/-- R134: error clear. -/
def Obligations.ErrorClear : Prop :=
  ∀ (s : State) (v : Word) (rest : List HostAction), s.inbox = .wr32 4#22 v :: rest →
    ∃ t : State, step s = .next t ∧ t.err = (s.err && !v.getLsbD 0) ∧
      (∀ k, k ≠ 0 → t.status.getLsbD k = s.status.getLsbD k) ∧
      t = { s with inbox := rest, status := t.status }

/-- R131: the value a register read returns, for every register and key word, and that it changes nothing. The list `reads` the
value joins is the host's record (entry 2). -/
def Obligations.RegisterReadValue : Prop :=
  ∀ (s : State) (off : Offset) (x : WordTarget) (rest : List HostAction),
    s.inbox = .rd32 off :: rest → wordTarget off = .ok x →
    ∃ v : Word, step s = .next { s with inbox := rest, reads := s.reads ++ [.word v] } ∧
      (match x with
       | .scalar .cmd => v = 0
       | .scalar .status => v.getLsbD 0 = s.err ∧ v.getLsbD 1 = s.matched ∧ v >>> 2 = 0
       | .scalar .cause => v >>> 8 = 0 ∧ ∀ k < 8, v.getLsbD k = s.cause.getLsbD k
       | .scalar .einfo => v = s.einfo
       | .scalar .bytePos => v = s.bytePos
       | .scalar .crcOff => v = s.crcOff
       | .scalar .crcLen => v = s.crcLen
       | .scalar .crcExp => v = s.crcExp
       | .scalar .crcRes => v = s.crcRes
       | .scalar .rlen => v = s.rlen
       | .keyWord k j => v.toNat = s.keyValue k / 2 ^ (32 * j) % 2 ^ 32 ∧
           ((k = .n ∨ k = .e) → j = 63 → v >>> 24 = 0))

/-- R132: what a register write does, for every register and key word, whether or not `ERR` is set. -/
def Obligations.RegisterWriteEffect : Prop :=
  ∀ (s : State) (off : Offset) (v : Word) (x : WordTarget) (rest : List HostAction),
    s.inbox = .wr32 off v :: rest → wordTarget off = .ok x →
      (match x with
       | .scalar .cmd => step s = ({ s with inbox := rest } : State).issue v
       | .scalar .status => ∃ t : State, step s = .next t ∧ t.err = (s.err && !v.getLsbD 0) ∧
           (∀ k, k ≠ 0 → t.status.getLsbD k = s.status.getLsbD k) ∧ t = { s with inbox := rest, status := t.status }
       | .scalar .cause => step s = .next { s with inbox := rest }
       | .scalar .einfo => step s = .next { s with inbox := rest }
       | .scalar .crcRes => step s = .next { s with inbox := rest }
       | .scalar .rlen => step s = .next { s with inbox := rest }
       | .scalar .bytePos => step s = .next { s with inbox := rest, bytePos := v }
       | .scalar .crcOff => step s = .next { s with inbox := rest, crcOff := v }
       | .scalar .crcLen => step s = .next { s with inbox := rest, crcLen := v }
       | .scalar .crcExp => step s = .next { s with inbox := rest, crcExp := v }
       | .keyWord k j => ∃ t : State, step s = .next t ∧
           t.readKeyWord k j = (if (k = .n ∨ k = .e) ∧ j = 63 then v &&& 0x00FFFFFF#32 else v) ∧
           (∀ k' i, i < keyWords k' → ¬(k' = k ∧ i = j) → t.readKeyWord k' i = s.readKeyWord k' i) ∧
           t = { s with inbox := rest, n := t.n, e := t.e, p := t.p, q := t.q, dp := t.dp, dq := t.dq, qinv := t.qinv })

/-- R133 with `20_memory.md` R43: buffer accesses of the host, inside the buffer and beyond it, whether or not `ERR` is set. Beyond
it a read returns some byte, of which nothing is said. -/
def Obligations.HostBufferAccess : Prop :=
  ∀ (s : State) (k : Nat) (rest : List HostAction), k < 2 ^ 21 →
    (s.inbox = .rd8 (BitVec.ofNat 22 (0x200000 + k)) :: rest →
      ∃ (b : Byte) (t : State), step s = .next t ∧ (k < s.bufLen → b = s.bufByte k) ∧
        t = { s with inbox := rest, reads := s.reads ++ [.byte b], draws := t.draws }) ∧
    (∀ v : Byte, s.inbox = .wr8 (BitVec.ofNat 22 (0x200000 + k)) v :: rest →
      ∃ t : State, step s = .next t ∧ t = { s with inbox := rest, buf := t.buf } ∧
        ∀ a, t.bufByte a = if a = k ∧ k < s.bufLen then v else s.bufByte a)

/-- A key register is the sum of its words, least significant first; a write of one word changes that word only, and the bits
`N` and `E` do not have read as 0 and ignore writes (`10_state.md` R22, R23, `20_memory.md` R47). -/
def Obligations.KeyRegisterIsSumOfItsWords : Prop :=
  ∀ (s : State) (k : KeyReg),
    s.keyValue k = ∑ j ∈ Finset.range (keyWords k), (s.readKeyWord k j).toNat * 2 ^ (32 * j) ∧
    (∀ j < keyWords k, ∀ x : Word,
      (s.writeKeyWord k j x).readKeyWord k j = (if (k = .n ∨ k = .e) ∧ j = 63 then x &&& 0x00FFFFFF#32 else x) ∧
      ∀ k' i, i < keyWords k' → ¬(k' = k ∧ i = j) → (s.writeKeyWord k j x).readKeyWord k' i = s.readKeyWord k' i)

/-- The address map: every named word of the register space has one offset, and it decodes to that word and no other
(`20_memory.md` R41). -/
def Obligations.AddressMapIsExact : Prop :=
  (∀ r : ScalarReg, wordTarget (offsetOf (.scalar r)) = .ok (.scalar r)) ∧
  (∀ (k : KeyReg) (j : Nat), j < keyWords k → wordTarget (offsetOf (.keyWord k j)) = .ok (.keyWord k j)) ∧
  (∀ (off : Offset) (x : WordTarget), wordTarget off = .ok x →
    offsetOf x = off ∧ ∀ k j, x = .keyWord k j → j < keyWords k)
***
Problem description:
A line qualifies when it holds the word "bufByte"; report all qualifying lines from the records above.

Answer section:
      ∃ (b : Byte) (t : State), step s = .next t ∧ (k < s.bufLen → b = s.bufByte k) ∧
        ∀ a, t.bufByte a = if a = k ∧ k < s.bufLen then v else s.bufByte a)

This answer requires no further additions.